Руководивший приемом самолета Шлыков, достав из кармана часы, осветил их карманным фонариком.
— Ну, ребята, по местам,— скомандовал он,— обязанности свои вы знаете? Повторяю: зажигать хворост только по моему сигналу. Но к воздуху прислушиваться всем. Соблюдать полную тишину, а то, чего доброго, пролетит стороной. При появлении самолета смотрите метров на тридцать ниже плоскостей и хорошенько замечайте, куда будут опускаться люди или мешки. Главное, засекайте направление и запоминайте место, кто где стоит.
Зачавкала грязь под ногами, невидимые люди быстро прошли к своим поленницам. На поляне водворилась мертвая тишина. В таких случаях встречавшие самолет соревновались на то, кто больше простоит не шевелясь.
|
|
— Самолет! — первым раздался в темноте голос Миши Горячева.
Действительно, в тихом ночном воздухе слышался какой-то инородный шорох, напоминавший звук бьющейся о стекло большой мухи или шмеля. Шорох заметно нарастал и превращался в урчание зверя.
Звук самолета доносился с востока, а по быстроте его нарастания нетрудно было определить, что он шел прямо на костры. Вот он уже недалеко. Хорошо слышен не только рокот моторов, но и тонкий металлический звон, издаваемый вибрацией дюраля.

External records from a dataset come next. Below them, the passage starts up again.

/-- One CWW message. -/
def State.cwwOf (s : State) (h : CwFrom) (ps : List (Nat × Word)) (collide : List (Nat × Word) := []) : State := cww (cwwToks h 0 ps) collide s

/-- One CWR. -/
def State.cwrAt (s : State) (h : CwFrom) (a : Nat) : State := cwr (cwTok h kindCWR 0 (cwPayload a false) true) s

/-- A write of one field's word with the other fields as they read. -/
def State.cwwField (s : State) (h : CwFrom) (f : Fld) (i v : Nat) : State := s.cwwOf h [(f.addr i, f.put (s.word (f.addr i)) v)]

/-- The oldest entry of a queue is under push handshake (R49). -/
def State.setHand (s : State) (n : Nat) (hand : Bool) : State :=
  s.setQueue n { s.queue n with hand := hand && s.on QUEUE.CFG.PUSH n && s.qFill n != 0 }

/-- A W1C clear of FAULT; a token that faults the col in the same handshake collides with it (R11, R66). -/
def colFaultClear (n : Nat) (h : CwFrom) (late : Option Token) (s : State) : State :=
  let data := COL.STAT.FAULT.put 0 1
  match late with
  | none => s.cwwOf h [(COL.STAT.FAULT.addr n, data)]
  | some t =>
    let sets : Bool := (colAccept n t (s.setF COL.STAT.FAULT n 0)).on COL.STAT.FAULT n
    (colAccept n t s).cwwOf h [(COL.STAT.FAULT.addr n, data)] (if sets then [(COL.STAT.FAULT.addr n, data)] else [])

/-- QUEUE_POP (R48). -/
def execQueuePop (n : Fin 64) (h : CwFrom) (count : BitVec 64) (s : State) : Host.Outcome State Fault Refusal :=
  .next (s.cwwOf h [(QUEUE.POP.COUNT.addr n, count)])

/-- QUEUE_CFG_WRITE (R49). -/
def execQueueCfgWrite (n : Fin 64) (h : CwFrom) (cfg : BitVec 64) (base : Option (BitVec 64)) (handshake : Bool) (s : State) : Host.Outcome State Fault Refusal :=
  .next ((s.setHand n handshake).cwwOf h (match base with
    | some b => [(QUEUE.BASE.V.addr n, b), (QUEUE.CFG.EN.addr n, cfg)]
    | none => [(QUEUE.CFG.EN.addr n, cfg)]))

/-- QUEUE_DROPS_READ (R50). -/
def execQueueDropsRead (n : Fin 64) (h : CwFrom) (s : State) : Host.Outcome State Fault Refusal :=
  .next (s.cwrAt h (QUEUE.STAT.DROPS.addr n))

/-- COLL_READ (R11). -/
def execCollRead (block : Fin 29) (h : CwFrom) (s : State) : Host.Outcome State Fault Refusal :=
  .next (match collField block with
    | some f => s.cwrAt h f.base
    | none => s)

/-- TB_PT_WRITE (R53). -/
def execTbPtWrite (h : CwFrom) (base : BitVec 64) (baseHi : BitVec 64) (mtref : BitVec 64) (rate : BitVec 64) (s : State) : Host.Outcome State Fault Refusal :=
  .next (s.cwwOf h [(TB.PTBASE.NS.base, base), (TB.PTBASEH.SECHI.base, baseHi), (TB.PTMTREF.V.base, mtref), (TB.PTRATE.V.base, rate)])

/-- COL_FAULT_CLEAR (R66). -/
def execColFaultClear (n : Fin 128) (h : CwFrom) (lateToken : Option Token) (s : State) : Host.Outcome State Fault Refusal :=
  .next (colFaultClear n h lateToken s)

/-- COL_EN_CLEAR (R69). -/
def execColEnClear (n : Fin 128) (h : CwFrom) (s : State) : Host.Outcome State Fault Refusal :=
  .next (s.cwwField h COL.CFG.EN n 0)

/-- COL_EN_SET (R69). -/
def execColEnSet (n : Fin 128) (h : CwFrom) (s : State) : Host.Outcome State Fault Refusal :=
  .next (s.cwwField h COL.CFG.EN n 1)

/-- COL_SLACK_READ (R70). -/
def execColSlackRead (n : Fin 128) (h : CwFrom) (s : State) : Host.Outcome State Fault Refusal :=
  .next (s.cwrAt h (COL.SLACK.MIN.addr n))

/-- COL_LATE_READ (R70). -/
def execColLateRead (n : Fin 128) (h : CwFrom) (s : State) : Host.Outcome State Fault Refusal :=
  .next (s.cwrAt h (COL.LATE.COUNT.addr n))

/-- COL_COINC_READ (R61). -/
def execColCoincRead (n : Fin 128) (h : CwFrom) (s : State) : Host.Outcome State Fault Refusal :=
  .next (s.cwrAt h (COL.COINC.V.addr n))

/-- PLAIN_ECC_READ (R87). -/
def execPlainEccRead (h : CwFrom) (s : State) : Host.Outcome State Fault Refusal :=
  .next (s.cwrAt h PLAIN.ECC.CE.base)

/-- PLAIN_ECCADDR_READ (R87). -/
def execPlainEccaddrRead (h : CwFrom) (s : State) : Host.Outcome State Fault Refusal :=
  .next (s.cwrAt h PLAIN.ECCADDR.TYPE.base)

/-- CORE_START (R125). -/
def execCoreStart (r : Fin 18) (h : CwFrom) (s : State) : Host.Outcome State Fault Refusal :=
  .next (s.cwwOf h [(CORE.CTRL.START.addr r, CORE.CTRL.START.put 0 1)])

/-- CORE_HALT (R126). -/
def execCoreHalt (r : Fin 18) (h : CwFrom) (s : State) : Host.Outcome State Fault Refusal :=
  .next (s.cwwOf h [(CORE.CTRL.HALT.addr r, CORE.CTRL.HALT.put 0 1)])

/-- CORE_STEP (R126). -/
def execCoreStep (r : Fin 18) (h : CwFrom) (s : State) : Host.Outcome State Fault Refusal :=
  .next (s.cwwOf h [(CORE.CTRL.STEP.addr r, CORE.CTRL.STEP.put 0 1)])

/-- CORE_IMG_WRITE (R129). -/
def execCoreImgWrite (r : Fin 18) (h : CwFrom) (data : BitVec 64) (s : State) : Host.Outcome State Fault Refusal :=
  .next (s.cwwOf h [(CORE.IMG.VALID.addr r, data)])

/-- WRING_WRITE (R148). -/
def execWringWrite (n : Fin 26) (h : CwFrom) (data : BitVec 64) (s : State) : Host.Outcome State Fault Refusal :=
  .next (s.cwwOf h [(PG.WRING.BASE.addr n, data)])

/-- LEAD_MIN_READ (R148). -/
def execLeadMinRead (n : Fin 26) (h : CwFrom) (s : State) : Host.Outcome State Fault Refusal :=
  .next (s.cwrAt h (PG.LEAD.MIN.addr n))

/-- STRACE_EN_SET (R192). -/
def execStraceEnSet (n : Fin 26) (h : CwFrom) (s : State) : Host.Outcome State Fault Refusal :=
  .next (s.cwwField h PG.STRACE.EN n 1)

/-- TRK_EN_CLEAR (R187). -/
def execTrkEnClear (n : Fin 26) (h : CwFrom) (s : State) : Host.Outcome State Fault Refusal :=
  .next (s.cwwField h PG.TRK.EN n 0)

/-- LIMCNT_READ (R192). -/
def execLimcntRead (n : Fin 26) (h : CwFrom) (s : State) : Host.Outcome State Fault Refusal :=
  .next (s.cwrAt h (PG.LIMCNT.LIMITS.addr n))

/-- GRES_READ (R192). -/
def execGresRead (n : Fin 26) (h : CwFrom) (s : State) : Host.Outcome State Fault Refusal :=
  .next (s.cwrAt h (PG.GRES.EDGE.addr n))

/-- MAPNEXT_WRITE (R194). -/
def execMapnextWrite (n : Fin 24) (h : CwFrom) (data : BitVec 64) (s : State) : Host.Outcome State Fault Refusal :=
  .next (s.cwwOf h [(SADDLEN.MAPNEXT.WHEN.addr n, data)])

/-- NARM_WRITE (R220). -/
def execNarmWrite (h : CwFrom) (s : State) : Host.Outcome State Fault Refusal :=
  .next (s.cwwField h SADDLE.NARM.ARM 0 1)

/-- HREC_EN_SET (R220). -/
def execHrecEnSet (h : CwFrom) (s : State) : Host.Outcome State Fault Refusal :=
  .next (s.cwwField h SADDLE.HREC.EN 0 1)

/-- SADDLE_CNT_READ (R220). -/
def execSaddleCntRead (h : CwFrom) (s : State) : Host.Outcome State Fault Refusal :=
  .next (s.cwrAt h SADDLE.CNT.CUTS.base)

/-- YIELD_READ (R221). -/
def execYieldRead (n : Fin 24) (h : CwFrom) (s : State) : Host.Outcome State Fault Refusal :=
  .next (s.cwrAt h (SADDLEN.YIELD.YIELDT.addr n))

/-- FFTN_WRITE (R244). -/
def execFftnWrite (l : Fin 112) (h : CwFrom) (data : BitVec 64) (s : State) : Host.Outcome State Fault Refusal :=
  .next (s.cwwOf h [(SERVON.FFTN.WHEN.addr l, data)])

/-- LOOP_ENABLE (R234). -/
def execLoopEnable (l : Fin 112) (h : CwFrom) (s : State) : Host.Outcome State Fault Refusal :=
  .next (s.cwwField h SERVON.CFG.EN l 1)

/-- LOOP_DISABLE (R234). -/
def execLoopDisable (l : Fin 112) (h : CwFrom) (s : State) : Host.Outcome State Fault Refusal :=
  .next (s.cwwField h SERVON.CFG.EN l 0)

/-- STBASE_WRITE (R252). -/
def execStbaseWrite (h : CwFrom) (data : BitVec 64) (s : State) : Host.Outcome State Fault Refusal :=
  .next (s.cwwOf h [(SERVO.STBASE.BASE.base, data)])

/-- SERVO_CNT_READ (R252). -/
def execServoCntRead (h : CwFrom) (s : State) : Host.Outcome State Fault Refusal :=
  .next (s.cwrAt h SERVO.CNT.RERUNS.base)

/-- SERVO_LOOP_CNT_READ (R253). -/
def execServoLoopCntRead (l : Fin 112) (h : CwFrom) (s : State) : Host.Outcome State Fault Refusal :=
  .next (s.cwrAt h (SERVON.CNT.OVRS.addr l))

/-- SC_ENABLE (R258). -/
def execScEnable (a : Fin 72) (h : CwFrom) (s : State) : Host.Outcome State Fault Refusal :=
  .next (s.cwwField h POS.SC.CFG.EN a 1)

/-- SC_CNT_READ (R276). -/
def execScCntRead (a : Fin 72) (h : CwFrom) (s : State) : Host.Outcome State Fault Refusal :=
  .next (s.cwrAt h (POS.SC.CNT.AMPS.addr a))

/-- INDEX_HOME (R264). -/
def execIndexHome (k : Fin 8) (h : CwFrom) (s : State) : Host.Outcome State Fault Refusal :=
  .next (s.cwwField h POS.ENC.ICFG.IHOME k 1)

/-- ENC_CNT_READ (R277). -/
def execEncCntRead (k : Fin 8) (h : CwFrom) (s : State) : Host.Outcome State Fault Refusal :=
  .next (s.cwrAt h (POS.ENC.CNT.QERRS.addr k))

/-- HALL_CNT_READ (R278). -/
def execHallCntRead (k : Fin 8) (h : CwFrom) (s : State) : Host.Outcome State Fault Refusal :=
  .next (s.cwrAt h (POS.HALL.CNT.HBADS.addr k))

/-- PROBE_ARM (R271). -/
def execProbeArm (k : Fin 8) (h : CwFrom) (s : State) : Host.Outcome State Fault Refusal :=
  .next (s.cwwField h POS.PRB.CFG.EN k 1)

/-- PRB_DROPS_READ (R279). -/
def execPrbDropsRead (k : Fin 8) (h : CwFrom) (s : State) : Host.Outcome State Fault Refusal :=
  .next (s.cwrAt h (POS.PRB.STAT.DROPS.addr k))

/-- EMU_ENABLE (R273). -/
def execEmuEnable (k : Fin 4) (h : CwFrom) (en : Bool) (s : State) : Host.Outcome State Fault Refusal :=
  .next (s.cwwField h POS.EMU.CFG.EN k en.toNat)

/-- IP_ENABLE (R300). -/
def execIpEnable (c : Fin 24) (h : CwFrom) (s : State) : Host.Outcome State Fault Refusal :=
  .next (s.cwwField h IP.CFG.EN c 1)

/-- CSI_CNT_READ (R300). -/
def execCsiCntRead (k : Fin 12) (h : CwFrom) (s : State) : Host.Outcome State Fault Refusal :=
  .next (s.cwrAt h (CSI.CNT.ECCC.addr k))

/-- IP_CNT_READ (R300). -/
def execIpCntRead (c : Fin 24) (h : CwFrom) (s : State) : Host.Outcome State Fault Refusal :=
  .next (s.cwrAt h (IP.CNT.FRAMES.addr c))

/-- RULE_ENABLE (R303). -/
def execRuleEnable (n : Fin 24) (h : CwFrom) (s : State) : Host.Outcome State Fault Refusal :=
  .next (s.cwwField h SERVO.RULE.CFG.EN n 1)

/-- RULE_DISABLE (R303). -/
def execRuleDisable (n : Fin 24) (h : CwFrom) (s : State) : Host.Outcome State Fault Refusal :=
  .next (s.cwwField h SERVO.RULE.CFG.EN n 0)

/-- RULE_CNT_READ (R309). -/
def execRuleCntRead (n : Fin 24) (h : CwFrom) (s : State) : Host.Outcome State Fault Refusal :=
  .next (s.cwrAt h (SERVO.RULE.CNT.USED.addr n))

/-- LREC_EN_SET (R311). -/
def execLrecEnSet (h : CwFrom) (s : State) : Host.Outcome State Fault Refusal :=
  .next (s.cwwField h SADDLE.LREC.EN 0 1)

/-- PRDROP_READ (R316). -/
def execPrdropRead (h : CwFrom) (s : State) : Host.Outcome State Fault Refusal :=
  .next (s.cwrAt h PG.PRDROP.V.base)

/-- AUX_ENABLE (R319). -/
def execAuxEnable (k : Fin 8) (h : CwFrom) (s : State) : Host.Outcome State Fault Refusal :=
  .next (s.cwwField h AUX.CFG.EN k 1)

/-- AUX_DISABLE (R319). -/
def execAuxDisable (k : Fin 8) (h : CwFrom) (s : State) : Host.Outcome State Fault Refusal :=
  .next (s.cwwField h AUX.CFG.EN k 0)

/-- AUX_FAULT_CLEAR (R334). -/
def execAuxFaultClear (k : Fin 8) (h : CwFrom) (s : State) : Host.Outcome State Fault Refusal :=
  .next (s.cwwOf h [(AUX.STAT.FAULT.addr k, AUX.STAT.FAULT.put 0 1)])

/-- LINK_ENABLE (R354). -/
def execLinkEnable (n : Fin 32) (h : CwFrom) (s : State) : Host.Outcome State Fault Refusal :=
  .next (s.cwwField h LINK.CTRL.EN n 1)

/-- LINK_RESTART (R354). -/
def execLinkRestart (n : Fin 32) (h : CwFrom) (s : State) : Host.Outcome State Fault Refusal :=
  .next (s.cwwOf h [(LINK.CTRL.EN.addr n, LINK.CTRL.RESTART.put (s.word (LINK.CTRL.EN.addr n)) 1)])

/-- LANE_MODE_WRITE (R342). -/
def execLaneModeWrite (k : Fin 4) (h : CwFrom) (cfg : BitVec 64) (s : State) : Host.Outcome State Fault Refusal :=
  .next (s.cwwOf h [(LANE.CFG.MODE.addr (60 + k.val), cfg)])

/-- PRBS_START (R357). -/
def execPrbsStart (k : Fin 64) (h : CwFrom) (prbs : BitVec 64) (s : State) : Host.Outcome State Fault Refusal :=
  .next (s.cwwOf h [(LANE.PRBS.EN.addr k, prbs)])

/-- PRBS_COUNT_READ (R358). -/
def execPrbsCountRead (k : Fin 64) (errs : Bool) (h : CwFrom) (s : State) : Host.Outcome State Fault Refusal :=
  .next (s.cwrAt h (if errs then LANE.ERRS.V.addr k else LANE.BITS.V.addr k))

/-- LINK_CNT_READ (R358). -/
def execLinkCntRead (n : Fin 32) (h : CwFrom) (s : State) : Host.Outcome State Fault Refusal :=
  .next (s.cwrAt h (LINK.CNT.RETRAIN.addr n))

/-- ETH_CNT_READ (R390). -/
def execEthCntRead (k : Fin 4) (h : CwFrom) (s : State) : Host.Outcome State Fault Refusal :=
  .next (s.cwrAt h (ETH.CNT.RXFRM.addr k))

/-- VCT_CNT_READ (R390). -/
def execVctCntRead (h : CwFrom) (s : State) : Host.Outcome State Fault Refusal :=
  .next (s.cwrAt h VCT.CNT.CMDS.base)

/-- HASH_WRITE (R394). -/
def execHashWrite (i : Fin 8) (h : CwFrom) (mask : BitVec 64) (s : State) : Host.Outcome State Fault Refusal :=
  .next (s.cwwOf h [(DRAM.MAP.HASH.MASK.addr i, mask)])

/-- SREQ_WRITE (R407). -/
def execSreqWrite (h : CwFrom) (data : BitVec 64) (s : State) : Host.Outcome State Fault Refusal :=
  .next (s.cwwOf h [(DRAM.CTRL.SREQ.base, data)])

/-- DRAM_ECC_READ (R412). -/
def execDramEccRead (h : CwFrom) (s : State) : Host.Outcome State Fault Refusal :=
  .next (s.cwrAt h DRAM.ECC.CE.base)

/-- DRAM_ECCADDR_READ (R412). -/
def execDramEccaddrRead (h : CwFrom) (s : State) : Host.Outcome State Fault Refusal :=
  .next (s.cwrAt h DRAM.ECCADDR.TYPE.base)

/-- DRAM_CNT_READ (R413). -/
def execDramCntRead (h : CwFrom) (s : State) : Host.Outcome State Fault Refusal :=
  .next (s.cwrAt h DRAM.CNT.RFMS.base)

/-- GORGE_CNT_READ (R429). -/
def execGorgeCntRead (h : CwFrom) (s : State) : Host.Outcome State Fault Refusal :=
  .next (s.cwrAt h GORGE.CNT.JOBS.base)

/-- GORGE_BYTES_READ (R429). -/
def execGorgeBytesRead (c : Fin 2) (h : CwFrom) (s : State) : Host.Outcome State Fault Refusal :=
  .next (s.cwrAt h (GORGEN.BYTES.IN.addr c))

/-- STATUS_ACKNOWLEDGE (R431). -/
def execStatusAcknowledge (i : Fin 2) (h : CwFrom) (mask : BitVec 64) (s : State) : Host.Outcome State Fault Refusal :=
  .next (s.cwwOf h [(BASIN.STATUS.V.addr i, mask)])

— Сигнал! — подал команду Шлыков.
Пять костров почти одновременно вспыхнули и образовали фигуру светящейся буквы «Г» с точкой.
На темном фоне неба показался силуэт самолета. Через секунду послышалось два отдельных выстрела, и в воздухе протянулись две ярко-зеленые линии: одна на запад по направлению на костры, другая, перпендикулярно ей, на север.
Все в порядке. Ответный сигнал получен — значит свои.
Самолет не дошел до костров метров двести, когда послышались глухие хлопки. Под плоскостями начали вспыхивать темно-серые облачка и расплываться в разные стороны.
Судя по количеству сброшенных парашютов, можно было заключить, что экипаж опытный и решил выбросить весь груз и людей с хода.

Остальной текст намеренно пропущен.